Stored data entries:

theorem linkStore_keeps {β : Bool} {σ s : State} (h : Keeps β σ s) (off : Nat) (data : Word) (free : Nat) :
    Keeps β σ (linkStore off data free s) := by
  unfold linkStore
  try lift_lets
  repeat' first
    | with_reducible assumption
    | (intro x; first
        | (have hx : Keeps β σ x := ?_); clear_value x | (have hx : Keeps β σ x.2 := ?_); clear_value x
        | (have hx : Keeps β σ x.2.2 := ?_); clear_value x
        | (have hf : ∀ u, Keeps β σ u → Keeps β σ (x u) := ?_); clear_value x
        | (have hf : ∀ a u, Keeps β σ u → Keeps β σ (x a u) := ?_); clear_value x
        | (have hf : ∀ a b u, Keeps β σ u → Keeps β σ (x a b u) := ?_); clear_value x | clear_value x)
    | with_reducible apply hf | (intro u; intros) | with_reducible apply linkErr_keeps
    | with_reducible apply jobPostWrite_keeps | with_reducible apply checkedStore_keeps
    | with_reducible apply fset_keeps | with_reducible apply plainStore_keeps
    | with_reducible apply nbrWindowWrite_keeps | with_reducible apply nbrCmd_keeps | with_reducible apply Keeps.ite
    | (intro u; intros) | split | simp only [Keeps.update] | lift_lets | subst x | dsimp only

theorem laneStore_keeps {β : Bool} {σ s : State} (h : Keeps β σ s) (n : Nat) (off : Nat) (data : Word) :
    Keeps β σ (laneStore n off data s) := by
  unfold laneStore
  try lift_lets
  repeat' first
    | with_reducible assumption
    | (intro x; first
        | (have hx : Keeps β σ x := ?_); clear_value x | (have hx : Keeps β σ x.2 := ?_); clear_value x
        | (have hx : Keeps β σ x.2.2 := ?_); clear_value x
        | (have hf : ∀ u, Keeps β σ u → Keeps β σ (x u) := ?_); clear_value x
        | (have hf : ∀ a u, Keeps β σ u → Keeps β σ (x a u) := ?_); clear_value x
        | (have hf : ∀ a b u, Keeps β σ u → Keeps β σ (x a b u) := ?_); clear_value x | clear_value x)
    | with_reducible apply hf | (intro u; intros) | with_reducible apply laneFlag_keeps
    | with_reducible apply checkedStore_keeps | with_reducible apply laneCmd_keeps
    | with_reducible apply tuneChWrite_keeps | with_reducible apply moveSubmit_keeps
    | with_reducible apply plainStore_keeps | with_reducible apply Keeps.ite | (intro u; intros) | split
    | simp only [Keeps.update] | lift_lets | subst x | (refine Keeps.of_pair (by assumption) ?_) | dsimp only

theorem queStore32_keeps {β : Bool} {σ s : State} (h : Keeps β σ s) (q : Nat) (off : Nat) (data : Word) :
    Keeps β σ (queStore32 q off data s) := by
  unfold queStore32
  repeat' first
    | with_reducible assumption | with_reducible apply queCmd_keeps | with_reducible apply plainStore_keeps
    | with_reducible apply Keeps.ite | split | dsimp only

theorem timeStore_keeps {β : Bool} {σ s : State} (h : Keeps β σ s) (off : Nat) (data : Word) (free : Nat) :
    Keeps β σ (timeStore off data free s) := by
  unfold timeStore
  try lift_lets
  repeat' first
    | with_reducible assumption
    | (intro x; first
        | (have hx : Keeps β σ x := ?_); clear_value x | (have hx : Keeps β σ x.2 := ?_); clear_value x
        | (have hx : Keeps β σ x.2.2 := ?_); clear_value x
        | (have hf : ∀ u, Keeps β σ u → Keeps β σ (x u) := ?_); clear_value x
        | (have hf : ∀ a u, Keeps β σ u → Keeps β σ (x a u) := ?_); clear_value x
        | (have hf : ∀ a b u, Keeps β σ u → Keeps β σ (x a b u) := ?_); clear_value x | clear_value x)
    | with_reducible apply hf | (intro u; intros) | with_reducible apply timeErrf_keeps
    | with_reducible apply timeSources_keeps | with_reducible apply plainStore_keeps
    | with_reducible apply checkedStore_keeps | with_reducible apply timeCmd_keeps
    | with_reducible apply timePut_keeps | with_reducible apply imCmd_keeps | with_reducible apply Keeps.ite
    | (intro u; intros) | split | simp only [Keeps.update] | lift_lets | subst x | dsimp only

theorem tmrStore_keeps {β : Bool} {σ s : State} (h : Keeps β σ s) (off : Nat) (data : Word) (free : Nat) :
    Keeps β σ (tmrStore off data free s) := by
  unfold tmrStore
  try lift_lets
  repeat' first
    | with_reducible assumption
    | (intro x; first
        | (have hx : Keeps β σ x := ?_); clear_value x | (have hx : Keeps β σ x.2 := ?_); clear_value x
        | (have hx : Keeps β σ x.2.2 := ?_); clear_value x
        | (have hf : ∀ u, Keeps β σ u → Keeps β σ (x u) := ?_); clear_value x
        | (have hf : ∀ a u, Keeps β σ u → Keeps β σ (x a u) := ?_); clear_value x
        | (have hf : ∀ a b u, Keeps β σ u → Keeps β σ (x a b u) := ?_); clear_value x | clear_value x)
    | with_reducible apply hf | (intro u; intros) | with_reducible apply tmrCtrl_keeps
    | with_reducible apply tmrReloadCommit_keeps | with_reducible apply tmrCmpCommit_keeps
    | with_reducible apply tmrCmd_keeps | with_reducible apply plainStore_keeps | with_reducible apply Keeps.ite
    | split | simp only [Keeps.update] | lift_lets | subst x | dsimp only

theorem ledgStore_keeps {σ s : State} (h : Keeps false σ s) (off : Nat) (data : Word) :
    Keeps false σ (ledgStore off data s) := by
  unfold ledgStore
  try lift_lets
  repeat' first
    | with_reducible assumption
    | (intro x; first
        | (have hx : Keeps false σ x := ?_); clear_value x | (have hx : Keeps false σ x.2 := ?_); clear_value x
        | (have hx : Keeps false σ x.2.2 := ?_); clear_value x
        | (have hf : ∀ u, Keeps false σ u → Keeps false σ (x u) := ?_); clear_value x
        | (have hf : ∀ a u, Keeps false σ u → Keeps false σ (x a u) := ?_); clear_value x
        | (have hf : ∀ a b u, Keeps false σ u → Keeps false σ (x a b u) := ?_); clear_value x | clear_value x)
    | with_reducible apply hf | (intro u; intros) | with_reducible apply fset_keeps
    | with_reducible apply ledgCmd_keeps | with_reducible apply roomCommand_keeps
    | with_reducible apply waysWrite_keeps | with_reducible apply wdogKick_keeps
    | with_reducible apply wdogCfg_keeps | with_reducible apply plainStore_keeps | with_reducible apply Keeps.ite
    | (intro u; intros) | split | lift_lets | subst x | dsimp only

theorem evtStore_keeps {β : Bool} {σ s : State} (h : Keeps β σ s) (i : Init) (off : Nat) (data : Word) :
    Keeps β σ (evtStore i off data s) := by
  unfold evtStore
  repeat' first
    | with_reducible assumption | with_reducible apply evtDone_keeps | with_reducible apply evtThresh_keeps
    | with_reducible apply evtErrWrite_keeps | with_reducible apply Keeps.ite | split | simp only [Keeps.update]
    | dsimp only

theorem phStore_keeps {β : Bool} {σ s : State} (h : Keeps β σ s) (i : Init) (off : Nat) (data : Word) :
    Keeps β σ (phStore i off data s) := by
  unfold phStore
  try lift_lets
  repeat' first
    | with_reducible assumption
    | (intro x; first
        | (have hx : Keeps β σ x := ?_); clear_value x | (have hx : Keeps β σ x.2 := ?_); clear_value x
        | (have hx : Keeps β σ x.2.2 := ?_); clear_value x
        | (have hf : ∀ u, Keeps β σ u → Keeps β σ (x u) := ?_); clear_value x
        | (have hf : ∀ a u, Keeps β σ u → Keeps β σ (x a u) := ?_); clear_value x
        | (have hf : ∀ a b u, Keeps β σ u → Keeps β σ (x a b u) := ?_); clear_value x | clear_value x)
    | with_reducible apply hf | (intro u; intros) | with_reducible apply phForce_keeps
    | with_reducible apply phReleaseWrite_keeps | with_reducible apply phRetWrite_keeps
    | with_reducible apply phSend_keeps | with_reducible apply plainStore_keeps | with_reducible apply Keeps.ite
    | split | simp only [Keeps.update] | lift_lets | subst x | dsimp only

theorem cipCtlStore_keeps {σ s : State} (h : Keeps false σ s) (off : Nat) (data : Word) :
    Keeps false σ (cipCtlStore off data s) := by
  unfold cipCtlStore
  repeat' first
    | with_reducible assumption | with_reducible apply plainStore_keeps | with_reducible apply cipForce_keeps
    | with_reducible apply Keeps.ite | split | dsimp only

■ **Work item**: Using the entries above, give again each line from the one containing "Keeps false σ (cipCtlStore" through the last line, exactly and only those.

■ **Task output**:
    Keeps false σ (cipCtlStore off data s) := by
  unfold cipCtlStore
  repeat' first
    | with_reducible assumption | with_reducible apply plainStore_keeps | with_reducible apply cipForce_keeps
    | with_reducible apply Keeps.ite | split | dsimp only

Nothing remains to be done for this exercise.